The problem: From the listing below, copy only the lines running from the line that contains "-- EX_PIX: opcode" to the line that contains "-- ERR_CLR: opcode 00100000", both included.

Data provided:
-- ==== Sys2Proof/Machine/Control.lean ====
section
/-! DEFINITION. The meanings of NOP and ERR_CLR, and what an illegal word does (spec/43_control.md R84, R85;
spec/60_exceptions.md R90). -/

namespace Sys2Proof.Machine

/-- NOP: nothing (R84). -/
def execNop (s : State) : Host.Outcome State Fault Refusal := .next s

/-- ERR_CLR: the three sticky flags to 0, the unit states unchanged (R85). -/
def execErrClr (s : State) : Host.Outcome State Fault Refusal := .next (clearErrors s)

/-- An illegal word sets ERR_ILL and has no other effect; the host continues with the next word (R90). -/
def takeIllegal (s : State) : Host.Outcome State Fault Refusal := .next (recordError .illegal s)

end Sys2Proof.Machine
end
==
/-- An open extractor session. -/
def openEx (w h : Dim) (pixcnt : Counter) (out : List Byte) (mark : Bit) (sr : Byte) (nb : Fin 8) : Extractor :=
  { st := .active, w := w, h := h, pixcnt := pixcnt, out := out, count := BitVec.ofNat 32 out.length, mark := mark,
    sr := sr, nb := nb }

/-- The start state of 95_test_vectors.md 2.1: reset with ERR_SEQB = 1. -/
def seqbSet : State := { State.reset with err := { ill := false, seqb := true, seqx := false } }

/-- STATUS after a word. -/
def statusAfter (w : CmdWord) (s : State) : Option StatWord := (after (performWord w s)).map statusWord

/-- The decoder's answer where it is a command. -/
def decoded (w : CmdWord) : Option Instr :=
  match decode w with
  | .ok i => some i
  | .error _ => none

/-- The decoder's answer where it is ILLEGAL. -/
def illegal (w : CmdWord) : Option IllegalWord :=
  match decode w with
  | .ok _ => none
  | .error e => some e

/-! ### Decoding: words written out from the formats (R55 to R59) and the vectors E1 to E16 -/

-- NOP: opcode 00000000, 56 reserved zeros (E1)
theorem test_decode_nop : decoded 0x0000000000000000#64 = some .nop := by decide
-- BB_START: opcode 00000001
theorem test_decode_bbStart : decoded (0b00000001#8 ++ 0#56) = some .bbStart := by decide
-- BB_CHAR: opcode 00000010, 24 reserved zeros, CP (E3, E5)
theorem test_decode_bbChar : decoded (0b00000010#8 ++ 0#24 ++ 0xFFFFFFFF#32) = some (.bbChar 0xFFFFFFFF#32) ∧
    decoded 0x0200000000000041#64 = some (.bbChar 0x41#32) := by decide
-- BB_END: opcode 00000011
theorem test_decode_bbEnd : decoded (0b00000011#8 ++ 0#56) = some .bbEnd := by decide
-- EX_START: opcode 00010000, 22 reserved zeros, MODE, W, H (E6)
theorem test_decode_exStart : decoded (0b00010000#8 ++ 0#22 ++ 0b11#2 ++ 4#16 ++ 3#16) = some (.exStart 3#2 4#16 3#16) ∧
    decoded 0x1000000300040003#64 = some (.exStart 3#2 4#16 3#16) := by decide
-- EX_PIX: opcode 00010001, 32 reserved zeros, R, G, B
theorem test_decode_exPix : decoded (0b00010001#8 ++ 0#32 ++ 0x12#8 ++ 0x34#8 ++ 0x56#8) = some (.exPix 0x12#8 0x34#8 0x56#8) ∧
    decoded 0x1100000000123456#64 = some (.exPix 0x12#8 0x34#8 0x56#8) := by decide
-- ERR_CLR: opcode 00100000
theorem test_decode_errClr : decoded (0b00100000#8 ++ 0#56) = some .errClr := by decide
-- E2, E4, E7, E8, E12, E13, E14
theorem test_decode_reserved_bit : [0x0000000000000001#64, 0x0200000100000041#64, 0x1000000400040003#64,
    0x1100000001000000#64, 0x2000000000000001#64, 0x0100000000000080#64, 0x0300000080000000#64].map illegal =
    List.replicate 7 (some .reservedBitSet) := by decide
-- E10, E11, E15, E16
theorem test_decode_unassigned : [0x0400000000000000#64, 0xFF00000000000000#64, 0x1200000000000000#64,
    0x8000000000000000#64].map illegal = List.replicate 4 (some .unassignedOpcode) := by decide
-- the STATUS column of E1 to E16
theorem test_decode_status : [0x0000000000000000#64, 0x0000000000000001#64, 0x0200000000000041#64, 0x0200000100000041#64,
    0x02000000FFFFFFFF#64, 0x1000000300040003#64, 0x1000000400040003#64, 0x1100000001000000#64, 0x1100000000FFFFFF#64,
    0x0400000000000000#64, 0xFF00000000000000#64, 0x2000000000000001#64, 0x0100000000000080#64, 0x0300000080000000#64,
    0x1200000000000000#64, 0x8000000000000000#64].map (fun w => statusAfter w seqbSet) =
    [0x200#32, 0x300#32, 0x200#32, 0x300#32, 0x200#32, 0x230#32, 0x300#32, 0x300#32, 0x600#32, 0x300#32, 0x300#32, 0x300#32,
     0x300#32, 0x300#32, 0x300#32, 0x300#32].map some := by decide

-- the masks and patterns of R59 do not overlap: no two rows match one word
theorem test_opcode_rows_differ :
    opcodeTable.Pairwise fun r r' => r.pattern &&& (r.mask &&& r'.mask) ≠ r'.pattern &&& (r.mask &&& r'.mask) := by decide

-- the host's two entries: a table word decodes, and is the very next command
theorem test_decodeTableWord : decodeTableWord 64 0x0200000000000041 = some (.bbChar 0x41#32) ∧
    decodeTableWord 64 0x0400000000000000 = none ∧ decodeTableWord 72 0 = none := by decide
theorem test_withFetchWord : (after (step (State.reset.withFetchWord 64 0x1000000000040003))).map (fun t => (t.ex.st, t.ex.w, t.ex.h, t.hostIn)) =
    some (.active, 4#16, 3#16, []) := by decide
* * *
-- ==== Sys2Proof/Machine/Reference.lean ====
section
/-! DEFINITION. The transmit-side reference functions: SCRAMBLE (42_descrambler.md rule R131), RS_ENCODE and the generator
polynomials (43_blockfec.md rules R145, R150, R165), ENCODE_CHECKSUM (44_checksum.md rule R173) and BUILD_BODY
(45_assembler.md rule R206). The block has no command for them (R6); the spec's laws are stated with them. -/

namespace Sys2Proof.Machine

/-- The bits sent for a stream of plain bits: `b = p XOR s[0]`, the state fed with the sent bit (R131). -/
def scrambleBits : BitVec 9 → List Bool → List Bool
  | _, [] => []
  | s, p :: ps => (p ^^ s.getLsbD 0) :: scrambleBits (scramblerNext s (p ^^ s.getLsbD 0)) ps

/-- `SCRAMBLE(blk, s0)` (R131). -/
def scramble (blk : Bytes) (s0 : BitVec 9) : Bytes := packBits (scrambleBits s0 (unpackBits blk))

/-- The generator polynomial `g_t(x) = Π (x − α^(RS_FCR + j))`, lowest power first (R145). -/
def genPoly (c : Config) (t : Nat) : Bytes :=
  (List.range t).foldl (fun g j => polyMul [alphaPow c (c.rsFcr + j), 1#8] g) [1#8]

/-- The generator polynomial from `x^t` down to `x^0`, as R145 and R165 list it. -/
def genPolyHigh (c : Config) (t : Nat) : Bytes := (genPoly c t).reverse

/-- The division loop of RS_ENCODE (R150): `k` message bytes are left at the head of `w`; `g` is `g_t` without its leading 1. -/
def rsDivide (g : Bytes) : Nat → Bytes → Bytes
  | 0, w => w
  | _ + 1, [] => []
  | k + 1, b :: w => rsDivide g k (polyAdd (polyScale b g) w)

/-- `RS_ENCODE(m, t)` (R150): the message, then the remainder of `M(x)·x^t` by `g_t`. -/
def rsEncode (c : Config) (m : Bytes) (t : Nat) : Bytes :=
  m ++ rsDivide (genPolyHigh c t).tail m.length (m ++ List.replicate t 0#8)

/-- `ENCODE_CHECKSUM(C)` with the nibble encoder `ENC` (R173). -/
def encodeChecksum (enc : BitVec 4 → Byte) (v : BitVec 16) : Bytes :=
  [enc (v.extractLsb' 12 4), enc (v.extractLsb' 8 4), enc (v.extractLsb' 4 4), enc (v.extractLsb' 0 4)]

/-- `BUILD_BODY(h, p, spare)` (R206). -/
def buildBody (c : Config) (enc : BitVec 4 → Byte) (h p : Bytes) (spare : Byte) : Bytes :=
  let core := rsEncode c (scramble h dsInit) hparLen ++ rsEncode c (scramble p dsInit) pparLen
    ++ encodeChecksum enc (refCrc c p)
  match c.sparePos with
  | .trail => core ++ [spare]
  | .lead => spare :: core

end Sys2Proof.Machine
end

Exercise solution:
-- EX_PIX: opcode 00010001, 32 reserved zeros, R, G, B
theorem test_decode_exPix : decoded (0b00010001#8 ++ 0#32 ++ 0x12#8 ++ 0x34#8 ++ 0x56#8) = some (.exPix 0x12#8 0x34#8 0x56#8) ∧
    decoded 0x1100000000123456#64 = some (.exPix 0x12#8 0x34#8 0x56#8) := by decide
-- ERR_CLR: opcode 00100000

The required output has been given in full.